There’s a particular kind of loneliness that doesn’t look like loneliness at all.
It wears good shoes. It posts regularly. It’s “busy this week but free next.” It replies with a heart emoji. It’s surrounded by people at openings and still somehow gets home and eats cereal over the sink like a Victorian orphan with Wi-Fi.
In the creative industries, loneliness isn’t just “being alone”. It’s structural. It’s baked into the way the work is made, the way it’s paid for, the way we’re told to “network”, and the way the internet has trained us to perform closeness without actually having it.
And because it’s so normalised, because everyone is “just grinding”, “just freelancing”, “just in the studio”, it’s easy to mistake it for a personal flaw. Like you’re doing creativity wrong. Like you missed a meeting where everyone else learned how to have a community.
You didn’t. There wasn’t a meeting. There was a silent reorganisation of labour and culture, and you were simply born into it.
The lonely glamour of the freelance era
The creative industries love a certain mythology: the lone genius, the obsessive craftsperson, the artist as monk. Romantic, austere, slightly tragic. Great for biographies. Terrible for actual humans.
Modern creative work, especially in cities like London, has drifted into something else: project-based, freelance-heavy, socially dense but relationally thin. You’re “on” for a shoot, then off the payroll. In a room with thirty people, then back to your bedroom studio. You’re surrounded by collaborators, but rarely held by a workplace that’s stable enough to become a community.

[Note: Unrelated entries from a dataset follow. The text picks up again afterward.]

/-- The verdict of a comparison on a page that no link frame holds and that the cluster does not own. -/
theorem exec_tagVerifyVerdict_firmware {good : Bool} {dest : BitVec 40} {len : Nat}
    (hbusy : (s.page p).busy = some ⟨9, rcOk, good, none, dest, len⟩) (howner : pageOwner s.coh.active p = 0) :
    exec (.tagVerifyVerdict p) s = .next (pageVerdict p ⟨9, rcOk, good, none, dest, len⟩ s) := by
  have hcoh : (pageVerdict p ⟨9, rcOk, good, none, dest, len⟩ s).coh = s.coh := by
    rw [pageVerdict]
    dsimp only
    split
    · exact State.store_coh ..
    · rfl
  change execTagVerifyVerdict p s = _
  rw [execTagVerifyVerdict, hbusy]
  dsimp only
  rw [if_neg (by simp), pageDone, hcoh, if_neg (by simp [howner])]

/-- General SRAM lies beyond the tables of Backwater. -/
theorem offTables_of_inGeneral {a n k : Nat} (h : inGeneral a n = true) : offTables a k = true := by
  simp only [inGeneral, Bool.and_eq_true, decide_eq_true_eq] at h
  have hbeyond : tablesEnd ≤ a := by
    have : tablesEnd ≤ 0x10700000 := by decide
    omega
  simp [offTables, hbeyond]

theorem pageVerdict_phys {good : Bool} {dest : BitVec 40} {len : Nat} (howner : pageOwner s.coh.active p = 0)
    (hdest : inGeneral dest.toNat len = true) : (pageVerdict p ⟨9, rcOk, good, none, dest, len⟩ s).mem.phys =
      if good = true then memWrites s.mem.phys dest.toNat ((s.page p).q.take len) else s.mem.phys := by
  cases good with
  | false => rfl
  | true =>
    obtain ⟨hphys, -⟩ := s.store_plain dest.toNat ((s.page p).q.take len) (offTables_of_inGeneral hdest)
    rw [if_pos rfl, ← hphys, pageVerdict]
    dsimp only
    rw [if_pos (by simp [howner])]
    rfl

theorem pageVerdict_page (j : PageJob) : (pageVerdict p j s).page p =
    { wipePage (s.page p) with busy := none, done := true, reason := BitVec.ofNat 16 (if j.good then rcOk else rcTagFail) } := by
  rw [pageVerdict]
  dsimp only
  rw [show ∀ (u : State) fn i, (u.count fn i).page p = u.page p from fun _ _ _ => rfl, onPage_page]
  split
  · rw [State.page, State.store_cipher]
    rfl
  · rfl

/-- A taken CTX_SAVE leaves its context stored and the page busy. -/
theorem issueOp_saveCtx {wrapped : Bool} {addr : Nat} (hon : coreOff s by_ = false) (hmay : pageAllowed s by_ p = true)
    (hw : pageWorks s p = true) (hidle : (s.page p).busy = none) (hp : p.val < 4) (hheld : (s.page p).held = false)
    (hplace : ctxPlace wrapped addr = true) : ∃ c, issueOp by_ p 11 s (saveCtx p wrapped addr) =
      beginJob p 11 rcOk false (contextSaved addr (if wrapped = true then 72 else 64) c s) := by
  obtain ⟨c, hsave⟩ := saveCtx_place hp hheld hplace
  exact ⟨c, by rw [issueOp_begins hon hmay hw hidle, hsave]⟩

end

If you work in film and TV, this isn’t hypothetical. The Film and TV Charity’s research has repeatedly found loneliness and poor mental health disproportionately high among behind-the-scenes workers, with loneliness explicitly tied to the way the industry functions:short contracts, irregular hours, transient teams. In a condensed report of their 2024/2025 loneliness research, over half of respondents (52%) said they’re often lonely at work, compared to 20% among UK workers in general. (The Film and TV Charity)
That’s not an “introvert problem”. That’s an ecosystem problem.
And yes, you can feel lonely at work. That’s one of the bleak little innovations of our time: being lonely in the middle of activity. Being isolated inside “community”.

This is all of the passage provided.